Dataset entries:
● ● ● ● ● ● ●
-- ==== Sys2Proof/Machine/Collective.lean ====
section
/-! DEFINITION. Machine/Collective.lean: the collective engine (R434 to R445, R413): the table, runs and their stages, chunks
with their digests and epochs, sign votes, all-to-all, delivery. -/

namespace Sys2Proof.Machine

/-! ## Entries (R436) -/

def clOp (e : List Byte) : Nat := recNum e 0 1
def clAxes (e : List Byte) : Nat := recNum e 1 1
def clIn (e : List Byte) : Nat := recNum e 2 1
def clWire (e : List Byte) : Nat := recNum e 3 1
def clOut (e : List Byte) : Nat := recNum e 4 1
def clRed (e : List Byte) : Nat := recNum e 5 1
def clToken (e : List Byte) : Bool := bitAt (recNum e 6 1) 0
def clElems (e : List Byte) : Nat := recNum e 8 4
def clTrigVid (e : List Byte) : Nat := recNum e 12 4
def clTrigValue (e : List Byte) : Nat := recNum e 16 4
def clDoneVid (e : List Byte) : Nat := recNum e 20 4
def clSrc (e : List Byte) : Nat := recNum e 24 8
def clDst (e : List Byte) : Nat := recNum e 32 8
def clTok (e : List Byte) : Nat := recNum e 40 8
def clAux (e : List Byte) : Nat := recNum e 48 8

/-- The combinations of wire and input format of R440. -/
def wirePermits (wire inFmt : Nat) : Bool :=
  match wire with
  | 0 => decide (inFmt ≤ 2)
  | 1 => decide (inFmt ≤ 1)
  | 2 => inFmt = 0
  | 3 => inFmt = 3
  | _ => false

/-- The checks of R434 on an entry. -/
def colEntryOk (e : List Byte) : Bool :=
  let op := clOp e
  let reduces := decide (op ≤ 1)
  decide (op ≤ 5) && decide (clAxes e < 16) && decide (clIn e ≤ 4) &&
    (if reduces then wirePermits (clWire e) (clIn e) else clWire e = 0) &&
    (if reduces then decide (clOut e ≤ 3) else if op = 5 then decide (clOut e ≤ 1) else clOut e = 0) &&
    (if reduces then decide (clRed e ≤ 2) else clRed e = 0) && decide (recNum e 6 1 ≤ 1) && recNum e 7 1 = 0 &&
    decide (1 ≤ clElems e ∧ clElems e ≤ 2 ^ 28) && decide (clTrigVid e < 2 ^ 20) && decide (1 ≤ clTrigValue e) &&
    decide (clDoneVid e < 2 ^ 20) && decide (clSrc e < 2 ^ 48) && decide (clDst e < 2 ^ 48) &&
    (if op = 3 then decide (clAux e < 2 ^ 32) else if op = 4 then decide (clAux e < 2 ^ 48) else true) && recNum e 56 8 = 0

/-- COL_TABLE_LOAD: a write to COL_TABLE_COUNT while the state is idle sets the count; the load begins at the tick. -/
def State.applyColTableLoad (s : State) : State :=
  ((s.setLnk { s.lnk with table := [] }).put COL_STATUS.state 0 1).put COL_STATUS.entry 0 0
def execColTableLoad (fn : Func) (value : Word) (s : State) : Host.Outcome State Fault Refusal :=
  let c := s.get LNK_JOB_CTX.context
  s.act (s.fnWrite fn .COL_TABLE_COUNT 0 fun s =>
    if s.sstate c ≠ ssIdle then s
    else (s.wn .COL_TABLE_COUNT 0 (bits value.toNat 10 0)).sampleRow 9 (s.fnSrc fn c) (.colTableLoad fn value))

/-- COL_TABLE_LOAD_COMPLETE (R434, R480). -/
def execColTableLoadComplete (s : State) : Host.Outcome State Fault Refusal :=
  let c := s.get LNK_JOB_CTX.context
  let n := s.rn .COL_TABLE_COUNT
  s.act (if s.get COL_STATUS.state ≠ 1 ∨ s.engHeld c (s.rn .COL_TABLE_BASE) (64 * min n 1024) = true then s
    else
      let (s, d) := s.engRead c (s.rn .COL_TABLE_BASE) (64 * min n 1024)
      let bad (b : Nat) := s.endLoad COL_STATUS.state COL_STATUS.entry 0 (some b)
      match d with
      | none => bad 0
      | some bs =>
        let es := chunks 64 (min n 1024) bs
        match (upto es.length).find? fun i => !colEntryOk (es.getD i []) with
        | some b => bad b
        | none =>
          if 1024 < n then bad 1023
          else if s.settingDiffers c 3 (Config.sha3 bs) then (bad 0).bump .SNP_JOURNAL_MISMATCH
          else ((s.setLnk { s.lnk with table := es }).endLoad COL_STATUS.state COL_STATUS.entry 0 none).journalSetting c 3 0
            (Config.sha3 bs))

/-! ## Values: packed codes of w bits (R436, R440, R444) -/

/-- n codes of w bits from bytes. -/
def unpackW (w n : Nat) (bs : List Byte) : List Nat :=
  (upto n).map fun i => leNat ((bs.drop (i * w / 8)).take (w / 8 + 1)) / 2 ^ (i * w % 8) % 2 ^ w
/-- Bytes from codes of w bits. -/
def packW (w : Nat) (vs : List Nat) : List Byte :=
  natLe (ceilDiv (vs.length * w) 8) (vs.foldr (fun v a => v % 2 ^ w + 2 ^ w * a) 0)

/-- Bits of an element of an input format. -/
def inBits (f : Nat) : Nat := match f with | 0 => 16 | 1 => 32 | 2 => 48 | 3 => 32 | _ => 1
/-- Bits of a value of a wire format, and of an output format. -/
def wireBits (f : Nat) : Nat := match f with | 0 => 48 | 1 => 32 | 2 => 16 | _ => 32
def outBits (f : Nat) : Nat := match f with | 0 => 16 | 1 => 32 | 2 => 48 | _ => 32

def wireFmt (f : Nat) : Fmt := match f with | 0 => fmtFA48 | 1 => fmtFP32 | _ => fmtBF16
def inFmtOf (f : Nat) : Fmt := match f with | 0 => fmtBF16 | 1 => fmtFP32 | _ => fmtFA48

/-- Widen an element to the wire format, exactly (R438). -/
def widen (wire inFmt v : Nat) : Nat :=
  if wire = 3 ∨ (wire = 0 ∧ inFmt = 2) ∨ (wire = 1 ∧ inFmt = 1) ∨ (wire = 2 ∧ inFmt = 0) then v
  else (wireFmt wire).enc .rne false ((inFmtOf inFmt).dec v)
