/-- CONTEXT_RESUME: every region it held is free for it and hold is 0: the saved handle is bound again. A bind that a fence
refuses leaves the context pre-empted (DEDUCED, log entry 33). -/
def State.applyContextResume (ctx : Ctx) (s : State) : State :=
  let c := ctx.val
  match s.preOf c with
  | some q =>
    let cmds := s.resumeCmds q
    let ok (r : BindReq) : Bool := match s.folio r.handle with
      | some f => s.bindStatus r f = stOK && !(r.named.any s.regionBusy)
      | none => false
    if s.get CTX_PSTATE.state c = 4 ∧ s.flag CTX_CONFIG.hold c = false ∧ cmds.all ok = true ∧
        q.regions.all (fun p => s.rstate p = rsUnbound && (s.reserver p = 0x1F || s.reserver p = c) && !s.claimedByOther c p) = true
    then cmds.foldl (fun (s : State) r => s.bindCmd r) (s.put CTX_PSTATE.state c 5)
    else s
  | none => s
def execContextResume (ctx : Ctx) (s : State) : Host.Outcome State Fault Refusal :=
  s.act (if s.get CTX_PSTATE.state ctx.val = 4 then s.sampleOnce 9 (s.ctxSrc ctx.val) (.row (.contextResume ctx)) else s)

/-- A region that was halted enters halted again; one with a lost core block does so and reports FENCED (R416). -/
def State.haltLost (s : State) (q : Preempt) : State :=
  let s := (q.saved.filter fun r => r.halted).foldl (fun (s : State) r => s.haltCores r.region) s
  (q.regions.filter fun p => q.lost.any fun k => regionOf k = p).foldl (fun (s : State) p =>
    (s.haltCtx p stFENCED).voteBit q.ctx vbFence) s

/-- Is a context restored into every region it held? -/
def State.allRestored (s : State) (q : Preempt) : Bool :=
  s.get CTX_PSTATE.state q.ctx = 5 && q.regions.all fun p => s.rctx p = q.ctx && s.rstate p = rsBound

/-- CONTEXT_RESTORE_COMPLETE: cores restart, slots are unparked, held barks are delivered, a deadline that has passed closes the step,
then the record (R414, R416). -/
def State.applyContextRestoreComplete (ctx : Ctx) (s : State) : State :=
  let c := ctx.val
  match s.preOf c with
  | some q =>
    if s.allRestored q then
      let s := q.regions.foldl (fun (s : State) p => s.holdCores p false) s
      let s := s.setCtx { s.ctx with preempts := s.ctx.preempts.filter fun x => x.ctx ≠ c }
      let s := q.regions.foldl (fun (s : State) p => s.parkFetchers p false) (s.put CTX_PSTATE.state c 1)
      let s := s.bump .CTX_ACC_SAVE_BYTES c ((q.saved.map fun r => r.bytes).foldl (· + ·) 0)
      ((((s.haltLost q).deliverHeld c).applyStepDeadline ctx).showPstate c).postCtx c stOK (maskOf q.regions)
    else s
  | none => s
def execContextRestoreComplete (ctx : Ctx) (s : State) : Host.Outcome State Fault Refusal :=
  s.act (match s.preOf ctx.val with
    | some q => if s.allRestored q then s.sampleOnce 10 (q.regions.headD 0) (.row (.contextRestoreComplete ctx)) else s
    | none => s)

/-! ## Accounting (R415) -/

/-- Add what a core's busy counter has grown by since the last tick. -/
def State.accountCore (s : State) (k : Nat) : State :=
  let t := s.rn .CORE_TENSOR_BUSY k
  let v := s.rn .CORE_VECTOR_BUSY k
  let old := spGet (0, 0) s.ctx.acc k
  let c := s.rctx (regionOf k)
  if (t, v) = old then s
  else
    ((s.bump .CTX_ACC_TENSOR c (t - old.1)).bump .CTX_ACC_VECTOR c (v - old.2)).setCtx
      { s.ctx with acc := spSet (0, 0) s.ctx.acc k (t, v) }

/-- ACCOUNTING_TICK: what the tick adds; bytes are added as they move (DEDUCED, log entry 90). -/
def execAccountingTick (s : State) : Host.Outcome State Fault Refusal :=
  s.act ((upto 16).foldl (fun (s : State) p =>
    let e := s.rn .PWR_REGION_ENERGY_UJ p
    let d := e - spGet 0 s.ctx.accE p
    let s := s.setCtx { s.ctx with accE := spSet 0 s.ctx.accE p e }
    if s.rctx p < 31 then
      let s := (s.bump .CTX_ACC_REGION_TICKS (s.rctx p)).bump .CTX_ACC_ENERGY_UJ (s.rctx p) d
      (coresOf p).foldl (fun (s : State) k => s.accountCore k) s
    else s) s)

end Sys2Proof.Machine
end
● ● ● ● ● ● ●
■ What the exercise asks ■
Word for word, repeat the data from its first line through the line with "Entries (R436) -/", including both of those lines and no others.

■ Result for this task ■
-- ==== Sys2Proof/Machine/Collective.lean ====
section
/-! DEFINITION. Machine/Collective.lean: the collective engine (R434 to R445, R413): the table, runs and their stages, chunks
with their digests and epochs, sign votes, all-to-all, delivery. -/

namespace Sys2Proof.Machine

/-! ## Entries (R436) -/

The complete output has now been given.